# Sando (San Shao)



## moustafaraslan (Oct 5, 2008)

Can someone explain Sando(San Shao) to me and tell me what differences there are between it and MT and also give me your opinion on which is better and do you know any Sando schools in Houston or Katy


----------



## jarrod (Oct 5, 2008)

sanda/san shou, etc is a style of kickboxing that also utilizes throws & takedowns.  there is no grappling once it hits the mat, points are awarded & fighters stand back up.  rules vary from organization to organization, & also from amateur to pro.  generally speaking, the more devestating the throw, the more points are awarded.

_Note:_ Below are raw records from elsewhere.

-- ==== Sys2Proof/Machine/Transport.lean ====
section
/-! DEFINITION. The transport (R439 to R442, R455 to R457) and the recipe's messages: SEND and RECV_POST. -/

namespace Sys2Proof.Machine

/-! ### Sending -/

/-- A flight changed by `f`. -/
def Block.onFlight (b : Block) (id : Nat) (f : Flight → Flight) : Block :=
  { b with net := { b.net with flights := b.net.flights.map (fun x => if x.id = id then f x else x) } }

/-- A flight leaves the transport. -/
def Block.dropFlight (b : Block) (id : Nat) : Block :=
  { b with net := { b.net with flights := b.net.flights.filter (fun x => !decide (x.id = id)) } }

/-- Packets of a flight leave by the port that R435 gives now. -/
def Block.sendPackets (b : Block) (f : Flight) (ps : List Nat) : Block :=
  match b.portFor f.out.dst, b.macTo f.out.dst with
  | none, _ => b
  | some _, some m => b.sendDatagrams m f.out f.psn f.count f.pay ps
  | some port, none =>
    let b := b.count .HOKUKE_TX_PACKETS_COUNT 0 ps.length
    if port < 8 then b.sendFlits port (f.flits ps) else b

/-- The packets of a flight that have left and are not acknowledged. -/
def Flight.unacked (f : Flight) : List Nat := (List.range f.cut).filter (fun i => !f.acked.contains i)

/-- Whether every packet of a flight is acknowledged. -/
def Flight.whole (f : Flight) : Bool := decide (f.count ≠ 0) && (List.range f.count).all f.acked.contains

/-- Packets of a flight are resent (R439, R456). -/
def Block.resend (b : Block) (f : Flight) (ps : List Nat) (tries : Nat) : Block :=
  let b := (b.sendPackets f ps).count .HOKUKE_RESENDS_COUNT 0 ps.length
  b.onFlight f.id (fun x => { x with sentT := b.clk.t, tries := tries, resent := x.resent + ps.length })

/-- An acknowledgement packet leaves for a rank. -/
def Block.sendAckPacket (b : Block) (dst : Nat) (m : Msg) : Block :=
  let o : OutMsg := ⟨dst, 0, 0, m⟩
  let b := { b with net := { b.net with sent := b.net.sent ++ [o] } }
  match b.portFor dst, b.macTo dst with
  | none, _ => b
  | some _, some mac => b.sendDatagrams mac o 0 1 4096 [0]
  | some port, none =>
    let b := b.count .HOKUKE_TX_PACKETS_COUNT 0 1
    if port < 8 then b.sendFlits port [none] else b

/-- The cumulative acknowledgement of a peer's packets (R439). -/
def Block.sendAck (b : Block) (src : Nat) : Block :=
  let p := b.peer src
  (b.setPeer src { p with unacked := 0, ecn := false }).sendAckPacket src (.ack p.rxNext p.ecn (p.short.map (fun x => (x.2.1, x.2.2))))

/-- A selective acknowledgement (R456). -/
def Block.sendSack (b : Block) (src : Nat) : Block :=
  let p := b.peer src
  let marks := (p.rxAhead.map (fun n => (n + 2 ^ 32 - (p.rxNext + 1)) % 2 ^ 32)).filter (fun j => decide (j < 256))
  (b.setPeer src { p with ecn := false, sackT := some b.clk.t }).sendAckPacket src (.sack p.rxNext marks p.ecn)

/-! ### The end of a message -/

/-- The collective that a message belongs to ends, its destination having failed (R440). -/
def Block.collPeerFails (b : Block) (tag dst : Nat) : Block :=
  match b.coll tag with
  | none => b
  | some x =>
    let i := (x.ranks.findIdx? (fun r => decide (r = dst))).getD 0
    match x.cmd.bind b.findCmd with
    | some c => if b.collRuns x ∧ x.op / 256 = 2 then (b.beaterTimeout x c).beaterRegs else b.endColl tag 0x4003 i 0
    | none => b

/-- A PERMUTE of a group and epoch ends, a member having failed. -/
def Block.permuteFails (b : Block) (g e dst : Nat) : Block :=
  match b.relay.colls.find? (fun x => decide (x.op = 0x0407) && decide (tagGroup x.tag = g) && decide (tagEpoch x.tag = e)) with
  | some x => b.collPeerFails x.tag dst
  | none => b

/-- The failure of a message as its engine sees it (R440). -/
def Block.msgFails (b : Block) (f : Flight) : Block :=
  match f.out.msg with
  | .recipe _ _ _ =>
    match f.cmd with
    | some id => b.finish id 0x8001 0 (halves (f.acked.length * f.pay) f.resent)
    | none => b
  | .credit t _ _ => b.collPeerFails t f.out.dst
  | .unit t _ _ _ _ => b.collPeerFails t f.out.dst
  | .again t _ _ => b.collPeerFails t f.out.dst
  | .fetchRequest t _ _ _ _ => b.collPeerFails t f.out.dst
  | .drained g e _ => b.permuteFails g e f.out.dst
  | .movesDone g e => b.permuteFails g e f.out.dst
  | .cancel g _ _ _ =>
    match f.cmd with
    | some id => b.finish id 0x4003 (((b.group? g).bind (fun x => x.ranks.findIdx? (fun r => decide (r = f.out.dst)))).getD 0) 0
    | none => b
  | .refuse _ => b
  | .fetchReply _ _ _ _ => b
  | .lendOffer _ _ _ => b
  | .revoke _ => b
  | .lendRead _ _ _ _ => b
  | .lendData _ => b
  | .lendWrite _ _ _ _ => b
  | .fillRequest _ _ _ => b
  | .fillReply _ _ _ _ _ => b
  | .ack _ _ _ => b
  | .sack _ _ _ => b

/-- A message ends under R440. One that could not leave was counted when it was refused. -/
def Block.flightFails (b : Block) (f : Flight) : Block :=
  ((b.dropFlight f.id).count .HOKUKE_UNREACHABLE_COUNT 0 (b2n (decide (f.count ≠ 0)))).msgFails f

/-- Every packet of a message is acknowledged: SEND completes (R442), or BUCKET_CANCEL when its last message is (R389). -/
def Block.flightDone (b : Block) (f : Flight) : Block :=
  let b := b.dropFlight f.id
  match f.cmd with
  | none => b
  | some id =>
    match f.out.msg with
    | .recipe _ _ body =>
      match f.short with
      | some n => b.finish id 0x8003 0 (halves n f.resent)
      | none => b.finish id 0 0 (halves body.length f.resent)
    | _ =>
      if b.net.flights.any (fun x => decide (x.cmd = some id)) then b
      else b.updCmd id (fun c => if c.phase = .running ∧ c.result.isSome then { c with phase := .done } else c)

/-- The flights to `dst` that are whole and not refused end. -/
def Block.finishFlights (b : Block) (dst : Nat) : Block :=
  (b.net.flights.filter (fun f => decide (f.out.dst = dst) && f.whole && !f.refused)).foldl (fun b f => b.flightDone f) b

/-- Whether PSN `n` is one of a flight's packets. -/
def Flight.has (f : Flight) (n : Nat) : Bool := decide ((n + 2 ^ 32 - f.psn) % 2 ^ 32 < f.count)

/-- Packets to `dst` whose PSN satisfies `p` are acknowledged. -/
def Block.ackWhere (b : Block) (dst : Nat) (p : Nat → Bool) : Block :=
  { b with net := { b.net with flights := b.net.flights.map (fun f =>
      if f.out.dst = dst then
        { f with acked := (List.range f.count).filter (fun i => f.acked.contains i || p ((f.psn + i) % 2 ^ 32)) }
      else f) } }

/-- What an acknowledgement says of recipe messages (R442): one that no RECV_POST took is tried again. -/
def Block.ackNote (b : Block) (dst : Nat) (x : Nat × Option Nat) : Block :=
  { b with net := { b.net with flights := b.net.flights.map (fun f =>
      if f.out.dst = dst ∧ f.has x.1 then
        match x.2 with
        | some n => { f with short := some n }
        | none => if f.refused then f else { f with refused := true, rnr := some (f.rnr.getD b.clk.t), rnrLast := b.clk.t }
      else f) } }

/-- An acknowledgement arrives (R439, R457). -/
def Block.ackArrives (b : Block) (via : Via) (src apsn : Nat) (ecn : Bool) (short : List (Nat × Option Nat)) : Block :=
  let b := short.foldl (fun b x => b.ackNote src x) b
  let b := (b.ackWhere src (fun n => precedes 32 n apsn)).finishFlights src
  match via with
  | some m => if ecn then b.rateDown m src else b
  | none => b

/-- ACK (R439, R442, R457). -/
def execAck (via : Option (Fin 16)) (src apsn : Nat) (ecn : Bool) (short : List (Nat × Option Nat)) (s : State) :
    Host.Outcome State Fault Refusal :=
  s.run (fun b => if b.net.silent then b else b.ackArrives via src apsn ecn short)

/-- SACK (R456): marked packets are acknowledged, and those missing below the highest marked one are resent at once. -/
def Block.sackArrives (b : Block) (m src apsn : Nat) (marks : List Nat) (ecn : Bool) : Block :=
  let top := marks.foldl (fun a j => max a (j + 1)) 0
  let at_ := fun (n : Nat) => (n + 2 ^ 32 - apsn) % 2 ^ 32
  let b := b.ackWhere src (fun n => precedes 32 n apsn || (decide (1 ≤ at_ n) && marks.contains (at_ n - 1)))
  let b := b.net.flights.foldl (fun b f =>
    if f.out.dst = src then
      let ps := f.unacked.filter (fun i => decide (at_ ((f.psn + i) % 2 ^ 32) < top))
      if ps = [] then b else b.resend f ps f.tries
    else b) b
  let b := b.finishFlights src
  if ecn then b.rateDown m src else b

def execSack (mac : Fin 16) (src apsn : Nat) (marks : List (Fin 256)) (ecn : Bool) (s : State) :
    Host.Outcome State Fault Refusal :=
  s.run (fun b => if b.net.silent then b else b.sackArrives mac src apsn (marks.map Fin.val) ecn)

/-- RTO_EXPIRY of a message (R439, R440): its unacknowledged packets are resent, or it ends. -/
def Block.rto (b : Block) (f : Flight) : Block :=
  if f.count = 0 then b.flightFails f
  else if !b.reachable f.out.dst then b.flightFails f
  else if f.unacked = [] then b
  else
    let b := b.advanceTo (f.sentT + b.rget .HOKUKE_CFG_RTO_US * usec)
    if b.rget .HOKUKE_CFG_RETRIES ≤ f.tries then b.flightFails f else b.resend f f.unacked (f.tries + 1)

def execRtoExpiry (flight : Nat) (s : State) : Host.Outcome State Fault Refusal :=
  s.run (fun b =>
    match b.net.flights.find? (fun f => decide (f.id = flight)) with
    | some f => b.rto f
    | none => b)

/-- The priority of a message's datagrams (R453, R458). -/
def Block.framePri (b : Block) (m : Nat) (o : OutMsg) : Nat :=
  match b.peerEntry o.dst with
  | some e =>
    if b.flag .HOKUKE_PEER_VLAN e then
      (if ctrlKind (msgKind o.msg) then b.rget .MAC_L3_CFG_CTRL_PCP m else b.rget .MAC_L3_CFG_DATA_PCP m)
    else b.rget .MAC_FLOW_UNTAGGED_PRI m
  | none => 0

/-- A segment of a message in flight leaves as frames of port `m`, `cuts` of them preempted (R456, R458). -/
def Block.segmentSent (b : Block) (f : Flight) (m cuts : Nat) : Block :=
  let pri := b.framePri m f.out
  let n := min f.count (f.cut + max 1 (262144 / max 1 f.pay))
  let ps := (List.range n).filter (fun i => decide (f.cut ≤ i))
  let b := b.sendPackets f ps
  let k := if b.flag .MAC_STATUS_PREEMPT_ACTIVE m && b.macSends m && !bitAt (b.rget .MAC_PREEMPT_EXPRESS_PRI m) pri then min cuts ps.length else 0
  let b := (b.macCount m true 34 k).macCount m true 35 k
  b.onFlight f.id (fun x => { x with cut := n, sentT := b.clk.t })

/-- TRANSPORT_SEGMENT_SEND (R455, R459, R468): the next segment of a message, up to 256 KiB, leaves as datagrams; `cuts` of them
are preempted once. The datagrams of a port that is down are abandoned. -/
def Block.sendSegment (b : Block) (f : Flight) (cuts : Nat) : Block :=
  match f.mac with
  | none => b
  | some m =>
    if f.count ≤ f.cut ∨ b.net.silent ∨ !b.notPaused m (b.framePri m f.out) then b else b.segmentSent f m cuts

def execTransportSegmentSend (flight cuts : Nat) (s : State) : Host.Outcome State Fault Refusal :=
  s.run (fun b =>
    match b.net.flights.find? (fun f => decide (f.id = flight)) with
    | some f => b.sendSegment f cuts
    | none => b)

/-! ### Receiving -/

/-- Packets that stand in order behind the next one expected are taken in. -/
def Peer.settle : Nat → Peer → Peer
  | 0, p => p
  | fuel + 1, p =>
    if p.rxAhead.contains p.rxNext then
      Peer.settle fuel { p with rxNext := (p.rxNext + 1) % 2 ^ 32, rxAhead := p.rxAhead.filter (fun n => !decide (n = p.rxNext)) }
    else p

/-- Whether the receiver takes a PSN (R439, R456): once; over UDP not beyond E + 255. -/
def Peer.takes (p : Peer) (via : Via) (psn : Nat) : Bool :=
  !precedes 32 psn p.rxNext && !p.rxAhead.contains psn && (via.isNone || decide ((psn + 2 ^ 32 - p.rxNext) % 2 ^ 32 ≤ 255))

/-- The acknowledgements that an arriving packet brings about: every 16 packets (R439), a SACK at a gap (R456). -/
def Block.ackDue (b : Block) (via : Via) (src psn : Nat) : Block :=
  let p := b.peer src
  let b := if 16 ≤ p.unacked then b.sendAck src else b
  if via.isSome ∧ precedes 32 p.rxNext psn ∧ p.rxAhead ≠ [] ∧ p.sackT.all (fun t => decide (t + 2 * usec ≤ b.clk.t)) then b.sendSack src
  else b

/-- A packet's PSN is recorded: whether the packet is accepted. -/
def Block.takePsn (b : Block) (via : Via) (src psn : Nat) : Block × Bool :=
  let p := b.peer src
  let ok := p.takes via psn
  let dup := !ok && (precedes 32 psn p.rxNext || p.rxAhead.contains psn)
  if !ok && !dup then (b, false)
  else
    let p := { p with unacked := p.unacked + 1, firstT := if p.unacked = 0 then b.clk.t else p.firstT }
    let q := if ok then Peer.settle (p.rxAhead.length + 1) { p with rxAhead := p.rxAhead ++ [psn] } else p
    let b := b.setPeer src { q with sackT := if q.rxAhead = [] then none else q.sackT }
    (b.count .HOKUKE_RX_PACKETS_COUNT 0 (b2n ok), ok)

/-- The oldest RECV_POST of a queue that accepts a source (R442). -/
def Block.postedFor (b : Block) (src ctx queue : Nat) : Option Cmd :=
  b.cmds.find? (fun (c : Cmd) => decide (c.opcode = 0x0802) && decide (c.phase = .running) && decide (c.ctx = ctx) &&
    !b.net.inbound.any (fun x => decide (x.cmd = some c.id)) &&
    (match c.params with
     | .recvPost p => decide (p.queue = queue) && decide (p.src = 0xFFFF ∨ p.src = src)
     | _ => false))

/-- What the acknowledgements to a rank say of the last message on a queue: refused (`some none`), truncated, or nothing. -/
def Block.noteShort (b : Block) (src key psn : Nat) (x : Option (Option Nat)) : Block :=
  let p := b.peer src
  b.setPeer src { p with short := p.short.filter (fun y => !decide (y.1 = key)) ++ (x.map (fun y => (key, psn, y))).toList }

/-- The bytes of a packet are written at their place in the buffer. -/
def Block.recvWrite (b : Block) (c : Cmd) (p : RecvParams) (off : Nat) (body : List Byte) : Block × Bool :=
  match (writeVa (c.req p.hint 0) (p.bufVa + off) (body.take (p.bufBytes - off))) b with
  | (.ok _, b) => (b, true)
  | (.error x, b) => let r := x.status (0x0100, 0); (b.finish c.id r.1 r.2 0, false)

/-- A packet of a recipe message is taken by the message's RECV_POST, or passes by (R442). -/
def Block.recipeTake (b : Block) (x : Inbound) (psn off : Nat) (body : List Byte) : Block :=
  let key := x.ctx * 256 + x.queue
  let y := { x with got := x.got + body.length }
  let full := decide (y.length ≤ y.got)
  let put := fun (b : Block) (z : Inbound) =>
    let rest := b.net.inbound.filter (fun w => !decide (w.src = x.src ∧ w.ctx = x.ctx ∧ w.queue = x.queue ∧ w.num = x.num))
    { b with net := { b.net with inbound := if full then rest else rest ++ [z] } }
  match x.cmd.bind b.findCmd with
  | none => put b { y with cmd := none }
  | some c =>
    match c.params with
    | .recvPost p =>
      let r := b.recvWrite c p off body
      if !r.2 then put r.1 { y with cmd := none }
      else
        let b := put r.1 y
        if full then
          let n := min x.length p.bufBytes
          if p.bufBytes < x.length then (b.noteShort x.src key psn (some (some n))).finish c.id 0x8003 0 (halves n x.src)
          else (b.noteShort x.src key psn none).finish c.id 0 0 (halves n x.src)
        else b
    | _ => put b { y with cmd := none }

/-- A packet of a recipe message arrives (R442). -/
def Block.recipeArrives (b : Block) (src ctx queue num psn off len : Nat) (body : List Byte) : Block :=
  match b.net.inbound.find? (fun x => decide (x.src = src) && decide (x.ctx = ctx) && decide (x.queue = queue) && decide (x.num = num)) with
  | some x => b.recipeTake x psn off body
  | none =>
    let c := b.postedFor src ctx queue
    let b := if c.isNone then (b.noteShort src (ctx * 256 + queue) psn (some none)).sendAck src else b
    b.recipeTake ⟨src, ctx, queue, num, c.map (fun c => c.id), 0, len⟩ psn off body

if you watched san shou without throws & compared it to muay thai, you wouldn't see too much differnce.  thai boxing does tend to have an edge on clinch fighting though.  

jf


----------



## Xue Sheng (Oct 5, 2008)

Sanda also known as Sanshou

It depends on which version you are talking about. But the most widely know is the Sports version. Look for "good" Beijing?Chinese Police matches on Youtube and you will see major differences between it and Muay Thai and Western Boxing. For one real sanda does not hop. Nothing against Muay Thai, it is a damn impressive art.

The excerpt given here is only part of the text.